Re: [PATCH 3/3] High-res-timers part 3 (posix to hrposix) take 20

From: Andrew Morton (akpm@digeo.com)
Date: Mon Dec 09 2002 - 14:40:49 EST

Next message: Andrew Morton: "Re: [PATCH 3/3] High-res-timers part 3 (posix to hrposix) take 20"
Previous message: Andrew Morton: "Re: [TRIVIAL PATCH 2.4.20] madvise_willneed makes bad limit comparison"
In reply to: george anzinger: "Re: [PATCH 3/3] High-res-timers part 3 (posix to hrposix) take 20"
Next in thread: Andrew Morton: "Re: [PATCH 3/3] High-res-timers part 3 (posix to hrposix) take 20"
Messages sorted by: [ date ] [ thread ] [ subject ] [ author ]

george anzinger wrote:
>
> ...
>
> Hm... This whole thing came up to solve and issue related to
> having a finite number of timers. The ID layer is just a
> way of saving a pointer to a given "thing" (a timer
> structure in this case) in a way that it can be recovered
> quickly. It is really just a tree structure with 32
> branches (or is it sizeof long branches) at each node.
> There is a bit map to indicate if any free slots are
> available and if so under which branch. This makes
> allocation of a new ID quite fast. The "reuse" thing is
> there to separate it from the original code which
> "attempted" to not reuse and ID for some time.

Is the "don't reuse an ID for some time" requirement still there?

I think you can use radix trees for this. Just put the pointer
to your "thing" direct into the tree. The space overhead will
be about the same.

radix-trees do not currently have a "find next empty slot from this
offset" function but that is quite straightforward. Not quite
as fast, unless an occupancy bitmap is added to the radix-tree
node. That's something whcih I have done before - in fact it was
an array of occupancy maps so I could do an efficient in-order
gang lookup of "all dirty pages from this offset" and "all locked
pages from this offset". It was before its time, and mouldered.

> ...
> > A lot of the functions in this header are too large to be inlined.
>
> Hm... What is "too large", i.e. how much code.

A few lines, I suspect.

> Also, is it used more than once?

Don't trust the compiler too much ;) Uninlining mpage_writepage()
saved a couple of hundred bytes of code, even though it has only
one call site.

> ...
> > Please, just open-code the locking. This simply makes it harder to follow the
> > main code.
>
> But makes it easy to change the lock method, to, for
> example, use irq or irqsave or "shudder" RCU.

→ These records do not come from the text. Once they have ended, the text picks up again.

theorem witness_LinkFramesKeepTheirOrder_send : (∀ ctx ∈ [0, 16], (let s := upHere.setPort 0 (fun x => { x with waiting := [outgoing ctx] });
    s.linkUp 0 = true ∧ (s.port 0).sending = none ∧ (s.port 0).waiting = [outgoing ctx] ∧ (outgoing ctx).vc < 6 ∧ (outgoing ctx).ctx ≤ 16 ∧
      (outgoing ctx).left = 0 ∧ 0 < (outgoing ctx).bytes.length ∧ (outgoing ctx).bytes.length ≤ 512 ∧
      (outgoing ctx).units ≤ (s.port 0).credits.getD 0 0 ∧ (∀ w < 6, (s.port 0).owed.getD w 0 = 0) ∧ 0 < (s.port 1).owed.length ∧
      (s.queue (.portReplay 0)).wr + 3 ≤ 1536 + (s.queue (.portReplay 0)).rpSeen)) ∧
    (upHere.port 0).sending = none ∧ (upHere.port 0).nextPacket (upHere.portShare 0) = none ∧ (∀ w < 6, (upHere.port 0).owed.getD w 0 = 0) := by
  decide +kernel

/-- Context 1, behind its share, goes before context 0, which has sent enough; and before a sender that has no share. -/
theorem witness_LinkFramesKeepTheirOrder_share : ∀ first ∈ [0, 16],
    (let one : OutPkt := { outgoing 1 with vc := 1 }
     let y : PortSt := { waiting := [outgoing first, one], senders := [0, 0] }
     let share (c : Nat) : Nat := if c < 2 then 2 else 0
     y.nextPacket share = some one ∧ one.vc < 6 ∧ y.waiting.find? (fun z => z.vc = 1) = some one ∧ one.units ≤ y.credits.getD 1 0 ∧ one.ctx < 16 ∧
      0 < share 1 - (y.senders.take 98).count 1 ∧ ¬0 < share 0 - (y.senders.take 98).count 0) := by
  decide +kernel

/-- Port P0 passes a packet on to port P1 as it arrives: the rest of it is in the next frame, or goes on past it. -/
theorem witness_LinkFramesKeepTheirOrder_relay : ∀ left ∈ [64, 512, 544],
    (let s := upHere.setPort 0 (fun x => { x with relay := some { out := some 1, vc := 0, units := 10, left := left } });
      s.linkUp 0 = true ∧ (s.port 0).relay = some { out := some 1, vc := 0, units := 10, left := left } ∧ s.ports.length = 16 ∧
        (s.port 0).rxSeq = (upHere.port 0).rxSeq) := by decide +kernel

theorem witness_LinkFramesKeepTheirOrder_retrain : (let s := oneHeld (fun x => { x with link := .retrain, retrainFt := 4000 });
    (s.port 0).link = .retrain ∧ (s.advance 4096).ft < (s.port 0).retrainFt + 2000000 ∧
      ∀ e ∈ (s.queue (.portReplay 0)).entries, e.bad = false) ∧
    (let s := { upHere.setPort 0 (fun x => { x with link := .retrain, retrainFt := 4000 }) with ft := 2004000, aon := 2004000 };
      (s.port 0).retrainFt + 2000000 ≤ (s.advance 0).ft ∧ (s.advance 0).ft ≤ (s.port 0).retrainFt + 2000000 ∧ s.isDarzil 0 = true ∧
        (s.setReg .PORT_CTRL 0 0 2).isDarzil 0 = false) ∧ (upHere.port 0).link = .up ∧
    (let s := upHere.setPort 0 (fun x => { x with link := .training });
      s.portMode 0 = 1 ∧ (s.port 0).link = .training) := by decide +kernel

/-- What the window admits: the type, the permission, the packet. -/
def requests : List (Nat × Nat × Pkt) := [(1, 2, packet 1 0 64 64 []), (2, 4, packet 2 0 64 0 word64),
  (3, 4, packet 3 0 64 0 (word64 ++ leBytes 8 5)), (4, 8, packet 4 0 64 0x21 word64), (5, 4, packet 5 0 0 0 [])]

theorem witness_RequestsAreServedAndAnswered_requests : upHere.ports.length = 16 ∧ upHere.memoryQuiet ∧ isRegAddr 0 = false ∧ isTier1 0 = true ∧
    (atomType (0x21 % 8)).isSome = true ∧ (∀ q ∈ requests,
      (let r := (holdsPkt (pktBytes q.2.2) (upHere.advance 4096)).takePkt 0 [q.1] (pktBytes q.2.2);
        r.2 = some q.2.2 ∧ q.2.2.body.length = payloadLen q.2.2 ∧ r.1.admitting q.2.2 (max q.2.2.len 1) q.2.1 ≠ [] ∧
          (q.1 ≠ 5 → q.2.2.addr % 64 = 0 ∧ q.2.2.len % 64 = 0 ∧ 64 ≤ q.2.2.len ∧ q.2.2.len ≤ 2048) ∧
          (r.1.setReg .PORT_PKG_CTRL 0 0 0).admitting q.2.2 (max q.2.2.len 1) q.2.1 = [] ∧
          (r.1.winOwners (r.1.admitting q.2.2 1 4)).eraseDups = [0] ∧ (upHere.ctx 0).flag (r.1.homeDie 0) 3 < 65535)) ∧
    (let s : State := { upHere with regions := [region1] };
      s.fenceHit 1 [(0, 64)] = some (0, 0) ∧ s.fenceHit 0 [(0, 64)] = none) := by
  unfold State.memoryQuiet State.errorFree
  decide +kernel

theorem witness_RequestsAreServedAndAnswered_registers : (let k := packet 1 (regAddr .PKG_ID 0 0) 8 0 []
    let r := (holdsPkt (pktBytes k) (upHere.advance 4096)).takePkt 0 [1] (pktBytes k);
    r.2 = some k ∧ isRegAddr k.addr = true ∧ k.len = 8 ∧ k.addr % 8 = 0 ∧ (regAt k.addr).isSome = true ∧ k.body.length = payloadLen k) := by decide +kernel

theorem witness_RequestsAreServedAndAnswered_relay : (let k := { packet 2 0 64 0 word64 with dst := 2 }
    let s : State := { holdsPkt (pktBytes k) upHere with routes := [(2, 0x80)] };
    parsePkt (pktBytes k) = some k ∧ k.typ ≠ 0 ∧ k.dst ≠ s.pkgId ∧ (s.advance 4096).age k < 1999000 ∧ 1999000 ≤ (s.advance 2003000).age k ∧
      (s.port 0).first s.pkgId (pktBytes k) = true ∧ 2 ≤ (pktBytes k).length ∧
      (s.advance 4096).route k.dst = some 0 ∧ (upHere.advance 4096).route k.dst = none ∧ classOf k.typ = 0) := by decide +kernel

/-- The header and the first 32 bytes of a WRITE of 64 bytes have come: 32 bytes are still to arrive. -/
theorem witness_RequestsAreServedAndAnswered_through : (let k := { packet 2 0 64 0 word64 with dst := 2 }
    let pkt := (pktBytes k).take 64
    let s : State := { upHere.setPort 0 (fun x => { x with receiving := pkt }) with routes := [(2, 0x80)] };
    (parsePkt pkt).map (fun k => (k.typ, k.dst)) = some (2, 2) ∧ (s.port 0).first s.pkgId pkt = false ∧ (s.port 0).receiving = pkt ∧
      { s.port 0 with inbox := (s.port 0).inbox ++ [pkt] : PortSt }.first s.pkgId pkt = true ∧ 2 ≤ pkt.length ∧
      pkt.length < stepBytes (32 + payloadLen k) ∧ (parsePkt pkt).map payloadLen = some (payloadLen k) ∧ (s.advance 4096).age k < 1999000 ∧
      (s.advance 4096).route 2 = some 0) := by decide +kernel

/-- A request of a tile move with tag 9. -/
def asked (typ : Nat) : Req := { tag := 9, dst := 1, typ := typ, birth := 4000, addr := 2 ^ 44, unit := mover, ctx := 0, tile := 1, len := 64 }

theorem witness_RequestsAreServedAndAnswered_responses : ∀ q ∈ [(0x81, 1, 0), (0x82, 2, 0), (0x84, 4, 0), (0x85, 5, 0), (0x8F, 1, 2)],
    (let k := packet q.1 0 64 q.2.2 (if q.1 = 0x81 ∨ q.1 = 0x84 then word64 else [])
     let s := upHere.setPort 0 (fun x => { x with tags := [asked q.2.1] })
     (s.port k.port).tags.find? (fun r => r.tag = k.tag && r.birth == k.birth) = some (asked q.2.1) ∧
      ((holdsPkt (pktBytes k) (s.advance 4096)).takePkt 0 [q.1] (pktBytes k)).2 = some k ∧ (∀ r ∈ (upHere.port k.port).tags, r.tag ≠ k.tag ∨ r.birth ≠ k.birth) ∧
      (s.port 0).tags.find? (fun r => r.tag = 9) = some (asked q.2.1)) := by decide +kernel

theorem witness_RequestsAreServedAndAnswered_move : (asked 1).ended = false ∧ (asked 1).part < 2 ∧
    ((moving 1 (tileBytes 0 0 0 0) (.moving 2 [inFlight 0] false 0 false)).unit (asked 1).unit).running =
      some (runs1 mover 1 (tileBytes 0 0 0 0) (.moving 2 [inFlight 0] false 0 false)) ∧
    ((5000 + 2 ^ 32 - (asked 1).birth) % 2 ^ 32 < 2000000) ∧ (2000000 ≤ (2004000 + 2 ^ 32 - (asked 1).birth) % 2 ^ 32) ∧
    ({ asked 1 with part := 4 } : Req).ended = false ∧
    (let w := atPart 0 0
     let q : Req := { asked 1 with part := 5, unit := 0x500, tile := 0x7000 }
     q.ended = false ∧ q.part = 5 ∧
      (repairing (cmpDone 1 true) w).sweeps q.unit 4 = some (runs1 0x500 4 sweepBytes (.sweeping w), w)) := by decide +kernel

/-- The same port in Ethernet mode, with ring table at 0x8000 and one descriptor at 0x9000 for a buffer at 0xA000: rings 7 (send) and 8
(receive). -/
def cellsOf (l : List (Nat × List Byte)) : List Host.Cell :=
  (l.flatMap (fun e => (List.range e.2.length).map (fun i => (e.1 + i, e.2.getD i 0)))).filter (fun c => c.2 ≠ 0)

def ringBytes (base : Nat) : List Byte := leBytes 8 base ++ leBytes 4 64 ++ leBytes 4 1 ++ leBytes 4 0 ++ leBytes 12 0

def ether : State := { (((owning .loaded).setReg .PORT_CTRL 0 0 2).setReg .PORT_ETH_RINGS 0 0 0x8000).setPort 0 (fun x => { x with
    link := .up, producers := List.replicate 16 1, paused := List.replicate 8 0 }) with
  ft := 4096, aon := 4096
  mem := cellsOf [(0x80E0, ringBytes 0x9000), (0x8100, ringBytes 0xB000), (0x9000, leBytes 8 0xA000 ++ leBytes 2 100 ++ leBytes 6 0),
    (0xB000, leBytes 8 0xC000 ++ leBytes 2 2048 ++ leBytes 6 0)] }

theorem ether_quiet : ether.memoryQuiet ∧ ether.readable := by
  unfold State.memoryQuiet State.errorFree State.readable
  decide +kernel

theorem ether_now : ether.advance 4096 = ether := by
  unfold State.advance
  exact if_pos (by decide +kernel)

theorem witness_PortsTakeTheirSettings_send : ether.ethUp 0 = true ∧ ether.memoryQuiet ∧
    (∃ w, State.ethPick 0 [7, 6, 5, 4, 3, 2, 1, 0] (ether.advance 4096) = (w, some (0x80E0, 0x9000, 64, 0))) ∧
    ether.numAt 8 0x9000 = 0xA000 ∧ ether.numAt 2 (0x9000 + 8) = 100 ∧ 60 ≤ 100 ∧ isTier1 0xA000 = true ∧ isTier1 (0x9000 + 15) = true ∧
    isTier1 (0xA000 + 100 - 1) = true ∧ rangesApart 0x9000 16 0x80E0 32 := by
  refine ⟨by decide +kernel, ether_quiet.1, ?_, by decide +kernel, by decide +kernel, by decide, by decide, by decide, by decide, Or.inr (by decide)⟩
  rw [ether_now]
  obtain ⟨w, hw, cw⟩ := ethRing_readable ether_quiet.2 0 7 0x80E0 0x9000 64 0 (ringBytes 0x9000) (by decide +kernel) (by decide) (by decide +kernel)
    (by decide +kernel) (by decide +kernel) (by decide +kernel) (by decide) (by decide) (by decide) (by decide)
  have hp : (ether.port 0).paused.getD 7 0 ≤ ether.ft := by decide +kernel
  have e : w.port 0 = ether.port 0 := by unfold State.port; rw [show w.ports = ether.ports from show w.bare.ports = ether.bare.ports by rw [cw]]
  have hd : (ether.port 0).posted 7 (0x80E0, 0x9000, 64, 0) = true := by decide +kernel
  refine ⟨w, ?_⟩
  unfold State.ethPick
  rw [if_neg (by omega), hw]
  simp only [e, hd, if_true]

/-- A frame of 60 bytes of payload and header with its check sequence. -/
def etherFrame : List Byte := List.replicate 60 9#8 ++ fcs (List.replicate 60 9#8)

theorem witness_PortsTakeTheirSettings_receive : ether.ethUp 0 = true ∧ 64 ≤ etherFrame.length ∧ etherFrame.length ≤ 9216 ∧
    etherFrame.drop (etherFrame.length - 4) = fcs (etherFrame.take (etherFrame.length - 4)) ∧ be16 etherFrame 12 ≠ 0x8808 ∧
    be16 etherFrame 12 ≠ 0x8100 ∧ (∃ w, (ether.advance 4096).ethRing 0 8 = (w, some (0x8100, 0xB000, 64, 0))) ∧
    (ether.port 0).posted 8 (0x8100, 0xB000, 64, 0) = true ∧ ether.numAt 8 0xB000 = 0xC000 ∧ 60 ≤ ether.numAt 2 (0xB000 + 8) ∧
    rangesApart 0xB000 16 0x8100 32 ∧ rangesApart 0xC000 60 0x8100 32 ∧ rangesApart 0xC000 60 0xB000 16 ∧
    (List.replicate 64 9#8).drop (64 - 4) ≠ fcs ((List.replicate 64 9#8).take (64 - 4)) := by
  refine ⟨by decide +kernel, by decide +kernel, by decide +kernel, by decide +kernel, by decide +kernel, by decide +kernel, ?_, by decide +kernel,
    by decide +kernel, by decide +kernel, Or.inr (by decide), Or.inr (by decide), Or.inr (by decide), by decide +kernel⟩
  rw [ether_now]
  obtain ⟨w, hw, -⟩ := ethRing_readable ether_quiet.2 0 8 0x8100 0xB000 64 0 (ringBytes 0xB000) (by decide +kernel) (by decide) (by decide +kernel)
    (by decide +kernel) (by decide +kernel) (by decide +kernel) (by decide) (by decide) (by decide) (by decide)
  exact ⟨w, hw⟩
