-- ==== Sys2Proof/Machine/Operands.lean ====
section
/-! DEFINITION. Operand assembly (30_encoding.md R48, R57), the serializer's bits (10_state.md R12), the null-root predicate
(43_decoder.md R116), the hold of the ES port (00_scope.md R8), and the output words (30_encoding.md R55, R56). -/

namespace Sys2Proof.Machine

/-- `bits_of(n, c)`: the n low bits of c, most significant first (00_scope.md R8). -/
def bitsOf : Nat → Nat → BitString
  | 0, _ => []
  | n + 1, c => c.testBit n :: bitsOf n c

/-- `val(x)`: the bit-string read as a binary numeral (00_scope.md R8). -/
def val (x : BitString) : Nat := x.foldl (fun v b => 2 * v + b.toNat) 0

/-- The Code a CT entry holds (30_encoding.md R48). -/
def CtEntry.bits (e : CtEntry) : BitString := bitsOf e.len e.code

/-- The pending bits of the serializer, next one first (10_state.md R12). -/
def State.pending (s : State) : BitString := bitsOf s.encCnt s.encSr

/-- ROOT_NULL: no root was set, or the root index points at no node (43_decoder.md R116). -/
def State.rootNull (s : State) : Bool := !s.rootV || (s.tm.read s.rootIdx).isNone

/-- The child a bit selects: left on 0, right on 1 (43_decoder.md R117). -/
def childIdx (b : Bool) (left right : NodeIdx) : NodeIdx := if b then right else left

/-- `hold while`: the port does not accept the op in this state. Only ENCSYM and ENCEND hold, while ENC_CNT != 0 (42_encoder.md R101,
R103, 20_memory.md R38). -/
def held (i : Instr) (s : State) : Bool :=
  match i.port with
  | .es => decide (s.encCnt ≠ 0)
  | .cfg => false
  | .db => false

/-- The EB output word: bit 0 the kind, bit 1 the bit (30_encoding.md R55). -/
def EbEvent.word : EbEvent → OpWord
  | .bit b => b.toNat <<< 1
  | .done => 1

/-- The DS output word: bit 0 the kind, bits [SYM_W:1] the symbol (30_encoding.md R56). -/
def DsEvent.word : DsEvent → OpWord
  | .sym s => s <<< 1
  | .done => 1

end Sys2Proof.Machine
end

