-- ==== Sys2Proof/Laws/Host.lean ====
section
/-! SUPPORT. The laws of op sequences and of the host-side procedures, one per definition. -/

namespace Sys2Proof.Machine

@[simp] theorem execAll_nil (s : State) : execAll [] s = .next s := rfl

theorem execAll_cons {i : Instr} {s t : State} (h : exec i s = .next t) (is : List Instr) : execAll (i :: is) s = execAll is t := by
  simp only [execAll, h]

theorem execAll_append {is : List Instr} {s t : State} (h : execAll is s = .next t) (js : List Instr) :
    execAll (is ++ js) s = execAll js t := by
  induction is generalizing s with
  | nil =>
    obtain rfl : s = t := by simpa using h
    rfl
  | cons i is ih =>
    obtain ⟨u, hu⟩ := exec_total i s
    rw [execAll_cons hu] at h
    rw [List.cons_append, execAll_cons hu, ih h]

theorem read_mappingOf (ct : Memory CtEntry) (a : Symbol) : (mappingOf ct).read a = (ct.read a).map CtEntry.bits := by
  induction ct with
  | nil => rfl
  | cons e ct ih =>
    obtain ⟨k, e⟩ := e
    simp only [mappingOf, List.map_cons, Memory.read_cons] at *
    split <;> simp_all

/-- A sequence with a first symbol is encoded exactly when that symbol has a Code and the rest is encoded. -/
theorem refEncode_cons_ok_iff {M : Memory BitString} {a : Symbol} {S : List Symbol} {x : BitString} :
    refEncode M (a :: S) = .ok x ↔ ∃ c y, M.read a = some c ∧ refEncode M S = .ok y ∧ x = c ++ y := by
  simp only [refEncode]
  constructor
  · intro h
    split at h
    · simp at h
    · split at h
      · cases h
        exact ⟨_, _, by assumption, by assumption, rfl⟩
      · simp at h
  · rintro ⟨c, y, hc, hy, rfl⟩
    simp [hc, hy]

theorem walkBits_cons (root p : TreeNode) (b : Bool) (bs : BitString) :
    walkBits root p (b :: bs) =
      ((walkBit root p b).1.toList ++ (walkBits root (walkBit root p b).2 bs).1, (walkBits root (walkBit root p b).2 bs).2) := rfl

theorem removeMin_eq_none_iff {q : List TreeNode} : removeMin q = none ↔ q = [] := by
  cases q with
  | nil => simp [removeMin]
  | cons t ts =>
    simp only [removeMin]
    split
    · simp
    · split <;> simp

end Sys2Proof.Machine
end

A diligent programmer would visit all sites as part of that conversion
anyway.

> >
> > > +
> > > +static struct idr_layer *id_free;
> > > +static int id_free_cnt;
> >
> > hm. We seem to have a global private freelist here. Is the more SMP-friendly
> > slab not suitable?
>
> There is a short local free list to avoid calling slab with
> a spinlock held. Only enough entries are kept to allocate a
> new node at each branch from the root to leaf, and only for
> this reason.

Fair enough. There are similar requirements elsewhere and the plan
there is to create a page reservation API, so you can ensure that
the page allocator will be able to provide at least N pages. Then
take the lock and go for it.

I have code for that which is about to bite the bit bucket. But the
new version should be in place soon. Other users will be radix tree
nodes, pte_chains and mm_chains (shared pagetable patch).

> ...
> >
> > Recursion!
>
> Yes, it is a tree after all.

lib/radix_tree.c does everything iteratively.

> >
> > > +void idr_init(struct idr *idp)
> >
> > Please tell us a bit about this id layer: what problems it solves, how it
> > solves them, why it is needed and why existing kernel facilities are
> > unsuitable.
> >
> The prior version of the code had a CONFIG option to set the
> maximum number of timers. This caused enough memory to be
> "compiled" in to keep pointers to this many timers. The ID
> layer was invented (by Jim Houston, by the way) to eliminate
> this CONFIG thing. If I were to ask for a capability from
> slab that would eliminate the need for this it would be the
> ability to, given an address and a slab pool, to validate
> that the address was "live" and from that pool. I.e. that
> the address is a pointer to currently allocated block from
> that memory pool. With this, I could just pass the address
> to the user as the timer_id.

That might cause problems with 64-bit kernel/32-bit userspace.
Passing out kernel addresses in this way may have other problems..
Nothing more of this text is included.